I'm glad you guys created this thread. The "TCP/IP patch" almost tops the "LargeSystemCache" tweak for its uselessness and danger.

I think some P2P apps will trigger 4226s because the nodelist is always in flux (people log out, etc.), making it appear as if the P2P app is making many connections to invalid destinations. In any case, all SP2 does is throttle the invalid lookups.

585250703[/snapback]

"Adjust LArgeSystemCache" works perfectly fine with XP & a NVIDIA based gfx card. Only ATIS fall over when you enabled largesystemcache. My 3dmark 05 value went up 75 or so marks since adjusting my large sys cache.

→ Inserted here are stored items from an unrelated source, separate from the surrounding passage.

/-- R104: the bits ahead of a reader bound to PAY, read one after another. -/
theorem readBits_run (n : Nat) {s : State} {p : Nat} (ho : s.br.origin = .pay p) (h7 : s.br.rem ≤ 7)
    (hn : n ≤ s.readerBits.length) :
    ∃ br p', readBits n s = .ok (s.readerBits.take n) { s with br := br } ∧ br.origin = .pay p' ∧ br.rem ≤ 7 ∧
      8 * p' + s.br.rem = 8 * p + br.rem + n := by
  induction n generalizing s p with
  | zero => exact ⟨s.br, p, rfl, ho, h7, rfl⟩
  | succ n ih =>
    cases hb : s.readerBits with
    | nil => simp [hb] at hn
    | cons b bits =>
      obtain ⟨br, -, hread, -, hbits⟩ := readBit_run ho hb
      obtain ⟨p₁, ho₁, hpos₁⟩ := readBit_position ho hread
      have h7₁ : br.rem ≤ 7 := by
        have hsat := readBit_sat s
        rw [hread] at hsat
        exact hsat.2 h7
      obtain ⟨br', p', hrun, ho', h7', hpos'⟩ :=
        ih (s := { s with br := br }) ho₁ h7₁ (by simpa [hbits, hb] using hn)
      refine ⟨br', p', ?_, ho', h7', ?_⟩
      · rw [readBits, hread, Res.bind_ok, hrun, hbits]; rfl
      · simp only at hpos₁ hpos'; omega

/-- R100: what is ahead of a reader without a buffered bit. -/
theorem readerBits_of_empty {s : State} {p : Nat} (h0 : s.br.rem = 0) (ho : s.br.origin = .pay p) :
    s.readerBits = unpack (s.pay.drop p) := by
  simp [State.readerBits, h0, ho]

/-! ### The flush that every write ends with -/

/-- The writer between two of its operations holds the slice of at most seven bits. -/
theorem State.writerReady_iff {s : State} :
    s.writerReady ↔ ∃ q : List Bool, q.length ≤ 7 ∧ s.bw.acc = BitSlice.ofBits q := by
  constructor
  · rintro ⟨hwf, h7⟩
    exact ⟨s.bw.acc.seq, by simpa using h7, (BitSlice.ofBits_seq hwf).symm⟩
  · rintro ⟨q, h7, hq⟩
    exact ⟨by rw [hq]; exact BitSlice.ofBits_wf (by omega), by rw [hq]; exact h7⟩

/-- Without a complete byte nothing is flushed. -/
theorem flushWriter_short {s : State} (h : s.bw.acc.length ≤ 7) : flushWriter s = .ok () s := by
  rw [flushWriter, Nat.div_eq_of_lt (by omega)]; rfl

theorem payAppend_full {s : State} (h : ¬ s.payRoom 1) (v : Byte) : payAppend v s = .raise .io s := by
  rw [payAppend, if_neg]
  exact fun hroom => h fun c hc => roomFor_iff.1 hroom c hc

theorem State.payRoom_setAcc {s : State} {u : BitSlice} {n : Nat} : (s.setAcc u).payRoom n ↔ s.payRoom n := Iff.rfl

theorem State.payRoom_append {s : State} {v : Byte} {u : BitSlice} {n : Nat} :
    State.payRoom { s.setAcc u with pay := s.pay ++ [v] } n ↔ s.payRoom (n + 1) := by
  simp [State.payRoom, Nat.add_assoc, Nat.add_comm 1 n]

/-- R105, R168: a PAY without room for all the bytes makes the flush fail. -/
theorem flushBytes_pay_fail (bytes : List Byte) (q : List Bool) (s : State) (hd : s.bw.dest = .pay)
    (hq : (unpack bytes ++ q).length ≤ 64) (hs : s.bw.acc = BitSlice.ofBits (unpack bytes ++ q))
    (hpos : 0 < bytes.length) (h : ¬ s.payRoom bytes.length) :
    ∃ t, flushBytes bytes.length s = .raise .io t := by
  induction bytes generalizing s with
  | nil => cases hpos
  | cons v vs ih =>
    obtain ⟨b7, b6, b5, b4, b3, b2, b1, b0, hv, rfl⟩ := packByte_unpackByte v
    simp only [unpack_cons, hv, List.cons_append, List.nil_append, List.length_cons] at hs hq h
    have hd' : (s.setAcc (BitSlice.ofBits (unpack vs ++ q))).bw.dest = .pay := hd
    rw [List.length_cons, flushBytes, hs, BitSlice.popByte_ofBits _ _ _ _ _ _ _ _ (by omega)]
    simp only [destWrite, hd']
    by_cases h1 : s.payRoom 1
    · have hvs : 0 < vs.length := Nat.pos_of_ne_zero fun h0 => h (h0 ▸ h1)
      rw [payAppend_run (State.payRoom_setAcc.2 h1), Res.bind_ok]
      exact ih _ hd (by omega) rfl hvs fun hroom => h (State.payRoom_append.1 hroom)
    · rw [payAppend_full (mt State.payRoom_setAcc.1 h1), Res.bind_raise]
      exact ⟨_, rfl⟩
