-- ==== Sys2Proof/Word.lean ====
section
/-! DEFINITION. The words of the machine and the register index, and the two readings of a word as an
integer (00_scope.md, notation: `u32` and `s32`). -/

namespace Sys2Proof

/-- A register's or a memory cell's word, and an address of the data space (R4, `XLEN`). -/
abbrev Word := BitVec Config.xlen

/-- The program counter's word (R4, `PC_WIDTH`). -/
abbrev PcWord := BitVec Config.pcWidth

/-- An instruction word (R4, `ILEN`; R50). -/
abbrev InstrWord := BitVec Config.ilen

/-- A register index, the 5-bit content of a field `rd`, `rs1` or `rs2` (R11, R51). -/
abbrev Reg := BitVec 5

/-- `u32(v) = v mod 2^32` for any integer `v`, negative ones included (00_scope.md, notation). -/
def u32 (v : Int) : Word := BitVec.ofInt Config.xlen v

/-- `s32(v)`: the word as a signed integer (00_scope.md, notation). -/
def s32 (w : Word) : Int := if w.toNat < 2 ^ 31 then w.toNat else (w.toNat : Int) - 2 ^ 32

end Sys2Proof
end

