-- ==== Sys2Proof/Machine/Step.lean ====
section
/-! DEFINITION. The step, and the placing of a word where the next step fetches. -/

namespace Sys2Proof.Machine

/-- One step of the core (70_reset_and_hazards.md R193). -/
def step (s : State) : Host.Outcome State Fault Refusal := cycle s

/-- `s` with the table word placed where `step` fetches its next instruction: the instruction store at
index `pc / 4` (10_state.md R23). It stands for the host's load of a program (log entries 1 and 29);
nothing else changes. -/
def State.withFetchWord (s : State) (nbits w : Nat) : State := s.placeFetched (tableWord nbits w)

end Sys2Proof.Machine
end

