/-- R52, R74. -/
@[simp] theorem fields_placeR (f7 : BitVec 7) (rs2 rs1 : Reg) (f3 : BitVec 3) (rd : Reg) (op : BitVec 7) :
    fieldOpcode (placeR f7 rs2 rs1 f3 rd op) = op ∧ fieldFunct3 (placeR f7 rs2 rs1 f3 rd op) = f3 ∧
      fieldFunct7 (placeR f7 rs2 rs1 f3 rd op) = f7 ∧ fieldRd (placeR f7 rs2 rs1 f3 rd op) = rd ∧
      fieldRs1 (placeR f7 rs2 rs1 f3 rd op) = rs1 ∧ fieldRs2 (placeR f7 rs2 rs1 f3 rd op) = rs2 := by
  simp (disch := decide) only [placeR, fieldOpcode, fieldFunct3, fieldFunct7, fieldRd, fieldRs1, fieldRs2,
    extractLsb'_append_eq_of_le, extractLsb'_append_eq_of_add_le, extractLsb'_eq_self, Nat.reduceSub, and_self]

/-- R53, R57. -/
@[simp] theorem fields_placeI (imm : BitVec 12) (rs1 : Reg) (f3 : BitVec 3) (rd : Reg) (op : BitVec 7) :
    fieldOpcode (placeI imm rs1 f3 rd op) = op ∧ fieldFunct3 (placeI imm rs1 f3 rd op) = f3 ∧
      fieldRd (placeI imm rs1 f3 rd op) = rd ∧ fieldRs1 (placeI imm rs1 f3 rd op) = rs1 ∧
      bitsImmI (placeI imm rs1 f3 rd op) = imm := by
  simp (disch := decide) only [placeI, fieldOpcode, fieldFunct3, fieldRd, fieldRs1, bitsImmI,
    extractLsb'_append_eq_of_le, extractLsb'_append_eq_of_add_le, extractLsb'_eq_self, Nat.reduceSub, and_self]

/-- R54, R58: the two parts of the immediate are joined again. -/
@[simp] theorem fields_placeS (imm : BitVec 12) (rs2 rs1 : Reg) (f3 : BitVec 3) (op : BitVec 7) :
    fieldOpcode (placeS imm rs2 rs1 f3 op) = op ∧ fieldFunct3 (placeS imm rs2 rs1 f3 op) = f3 ∧
      fieldRs1 (placeS imm rs2 rs1 f3 op) = rs1 ∧ fieldRs2 (placeS imm rs2 rs1 f3 op) = rs2 ∧
      bitsImmS (placeS imm rs2 rs1 f3 op) = imm := by
  simp (disch := decide) only [placeS, fieldOpcode, fieldFunct3, fieldRs1, fieldRs2, bitsImmS,
    extractLsb'_append_eq_of_le, extractLsb'_append_eq_of_add_le, extractLsb'_eq_self,
    extractLsb'_append_extractLsb', Nat.reduceSub, and_self]

/-- R55. -/
@[simp] theorem fields_placeB (imm : BitVec 13) (rs2 rs1 : Reg) (f3 : BitVec 3) (op : BitVec 7) :
    fieldOpcode (placeB imm rs2 rs1 f3 op) = op ∧ fieldFunct3 (placeB imm rs2 rs1 f3 op) = f3 ∧
      fieldRs1 (placeB imm rs2 rs1 f3 op) = rs1 ∧ fieldRs2 (placeB imm rs2 rs1 f3 op) = rs2 := by
  simp (disch := decide) only [placeB, fieldOpcode, fieldFunct3, fieldRs1, fieldRs2,
    extractLsb'_append_eq_of_le, extractLsb'_append_eq_of_add_le, extractLsb'_eq_self, Nat.reduceSub, and_self]

/-- R55, R59: the four parts of the immediate are joined again, bit 0 is taken as 0. -/
theorem bitsImmB_placeB {imm : BitVec 13} (h : imm.getLsbD 0 = false) (rs2 rs1 : Reg) (f3 : BitVec 3)
    (op : BitVec 7) : bitsImmB (placeB imm rs2 rs1 f3 op) = imm := by
  simp (disch := decide) only [placeB, bitsImmB, extractLsb'_append_eq_of_le, extractLsb'_append_eq_of_add_le,
    extractLsb'_eq_self, extractLsb'_append_extractLsb'_eq_extractLsb', Nat.reduceSub]
  exact extractLsb'_one_append_zero h

/-- R56. -/
@[simp] theorem fields_placeJ (imm : BitVec 21) (rd : Reg) (op : BitVec 7) :
    fieldOpcode (placeJ imm rd op) = op ∧ fieldRd (placeJ imm rd op) = rd := by
  simp (disch := decide) only [placeJ, fieldOpcode, fieldRd, extractLsb'_append_eq_of_le,
    extractLsb'_append_eq_of_add_le, extractLsb'_eq_self, Nat.reduceSub, and_self]

/-- R56, R60: the four parts of the immediate are joined again, bit 0 is taken as 0. -/
theorem bitsImmJ_placeJ {imm : BitVec 21} (h : imm.getLsbD 0 = false) (rd : Reg) (op : BitVec 7) :
    bitsImmJ (placeJ imm rd op) = imm := by
  simp (disch := decide) only [placeJ, bitsImmJ, extractLsb'_append_eq_of_le, extractLsb'_append_eq_of_add_le,
    extractLsb'_eq_self, extractLsb'_append_extractLsb'_eq_extractLsb', Nat.reduceSub]
  exact extractLsb'_one_append_zero h

/-- Settles O4: the five formats, each by the rules of its placed word. -/
theorem fieldRoundTrip : Obligations.FieldRoundTrip := by
  intro f7 rs2 rs1 f3 rd op i12 i13 i21
  obtain ⟨hop, hf3, hrs1, hrs2⟩ := fields_placeB i13 rs2 rs1 f3 op
  obtain ⟨hopJ, hrdJ⟩ := fields_placeJ i21 rd op
  exact ⟨fields_placeR f7 rs2 rs1 f3 rd op, fields_placeI i12 rs1 f3 rd op, fields_placeS i12 rs2 rs1 f3 op,
    ⟨hop, hf3, hrs1, hrs2, fun h => bitsImmB_placeB h rs2 rs1 f3 op⟩,
    ⟨hopJ, hrdJ, fun h => bitsImmJ_placeJ h rd op⟩⟩

/-! ### A word is its fields, placed: adjacent fields join -/

section

variable {w : Word} {f7 : BitVec 7} {f3 : BitVec 3} {op : BitVec 7}

theorem placeR_of_fields (hop : fieldOpcode w = op) (hf3 : fieldFunct3 w = f3) (hf7 : fieldFunct7 w = f7) :
    placeR f7 (fieldRs2 w) (fieldRs1 w) f3 (fieldRd w) op = w := by
  subst hop hf3 hf7
  simp only [placeR, fieldOpcode, fieldFunct3, fieldFunct7, fieldRd, fieldRs1, fieldRs2,
    extractLsb'_append_extractLsb'_eq_extractLsb', extractLsb'_eq_self]

theorem placeI_of_fields (hop : fieldOpcode w = op) (hf3 : fieldFunct3 w = f3) :
    placeI (bitsImmI w) (fieldRs1 w) f3 (fieldRd w) op = w := by
  subst hop hf3
  simp only [placeI, bitsImmI, fieldOpcode, fieldFunct3, fieldRd, fieldRs1,
    extractLsb'_append_extractLsb'_eq_extractLsb', extractLsb'_eq_self]

theorem placeS_of_fields (hop : fieldOpcode w = op) (hf3 : fieldFunct3 w = f3) :
    placeS (bitsImmS w) (fieldRs2 w) (fieldRs1 w) f3 op = w := by
  subst hop hf3
  simp (disch := decide) only [placeS, bitsImmS, fieldOpcode, fieldFunct3, fieldRs1, fieldRs2,
    extractLsb'_append_eq_of_le, extractLsb'_append_eq_of_add_le,
    extractLsb'_append_extractLsb'_eq_extractLsb', extractLsb'_eq_self, Nat.reduceSub]

theorem placeB_of_fields (hop : fieldOpcode w = op) (hf3 : fieldFunct3 w = f3) :
    placeB (bitsImmB w) (fieldRs2 w) (fieldRs1 w) f3 op = w := by
  subst hop hf3
  simp (disch := decide) only [placeB, bitsImmB, fieldOpcode, fieldFunct3, fieldRs1, fieldRs2,
    extractLsb'_append_eq_of_le, extractLsb'_append_eq_of_add_le,
    extractLsb'_append_extractLsb'_eq_extractLsb', extractLsb'_eq_self, Nat.reduceSub]

theorem placeJ_of_fields (hop : fieldOpcode w = op) : placeJ (bitsImmJ w) (fieldRd w) op = w := by
  subst hop
  simp (disch := decide) only [placeJ, bitsImmJ, fieldOpcode, fieldRd,
    extractLsb'_append_eq_of_le, extractLsb'_append_eq_of_add_le,
    extractLsb'_append_extractLsb'_eq_extractLsb', extractLsb'_eq_self, Nat.reduceSub]

end

end Sys2Proof
end

section
/-! ## The decoder and the encoder (R61 to R73) -/

namespace Sys2Proof

open Machine

/-! ### Bit 0 of the B and J immediates -/

theorem evenOffset_iff {n : Nat} (v : BitVec n) : evenOffset v = true ↔ v.getLsbD 0 = false := by
  simp only [evenOffset, Bool.not_eq_true']

theorem evenOffset_bitsImmB (w : Word) : evenOffset (bitsImmB w) = true := by
  rw [evenOffset_iff, bitsImmB, BitVec.getLsbD_append]
  rfl

theorem evenOffset_bitsImmJ (w : Word) : evenOffset (bitsImmJ w) = true := by
  rw [evenOffset_iff, bitsImmJ, BitVec.getLsbD_append]
  rfl

/-- R61: a `beq` stands for a word unless it would be the sentinel's. -/
theorem wellFormed_beq_iff {rs1 rs2 : Reg} {offset : BitVec 13} : (Instr.beq rs1 rs2 offset).wellFormed = true ↔
    evenOffset offset = true ∧ ¬ (rs1 = 0#5 ∧ rs2 = 0#5 ∧ offset = 0#13) := by
  simp only [Instr.wellFormed, Bool.and_eq_true, Bool.not_eq_true', ← Bool.not_eq_true, beq_iff_eq, and_assoc]

/-! ### What a word decodes to is well-formed and encodes the word (R73) -/

/-- `i` is an instruction of the word `w`. -/
def Instr.Encodes (i : Instr) (w : Word) : Prop := i.wellFormed = true ∧ encode i = w

section

variable {w : Word}

theorem decodeAlu_encodes (h : fieldOpcode w = opcodeAlu) : (decodeAlu w).Encodes w := by
  rw [decodeAlu]
  split_ifs
  case neg | neg | neg =>
    refine ⟨?_, rfl⟩
    simp_all [Instr.wellFormed, illegalWord, assemblerOnlyWord, decodedAluPairs, opcodeAlu, opcodeBranch]
  all_goals exact ⟨rfl, placeR_of_fields h ‹_› ‹_›⟩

But this is well documented on the web.

makes a fair difference to my machine having tweaked "AdjustLargeSystemcache"

:yes:

I think your understanding of TCP/IP is a little off.  SYN requests stay in the queue for 75 seconds (according to the RFC, the MS implementation may be slightly more or less), not 1 second.  eMule typically creates 300 full connections for a single popular file.  Lets say that on average 50% of connection attempts fail.  That would mean 600 connection attempts are made and 300 connection attempts fail.  300 SYN requests going through a  queue with a 10 request limit and 75 second purge time would take 37.5 minutes to complete.  ((300 / 10) * 75 seconds) / 60 seconds per minute.

585266703[/snapback]

That has nothing to do with this limitation, though. And removing it isn't going to affect the way the Pre-SP2 TCP/IP stack worked.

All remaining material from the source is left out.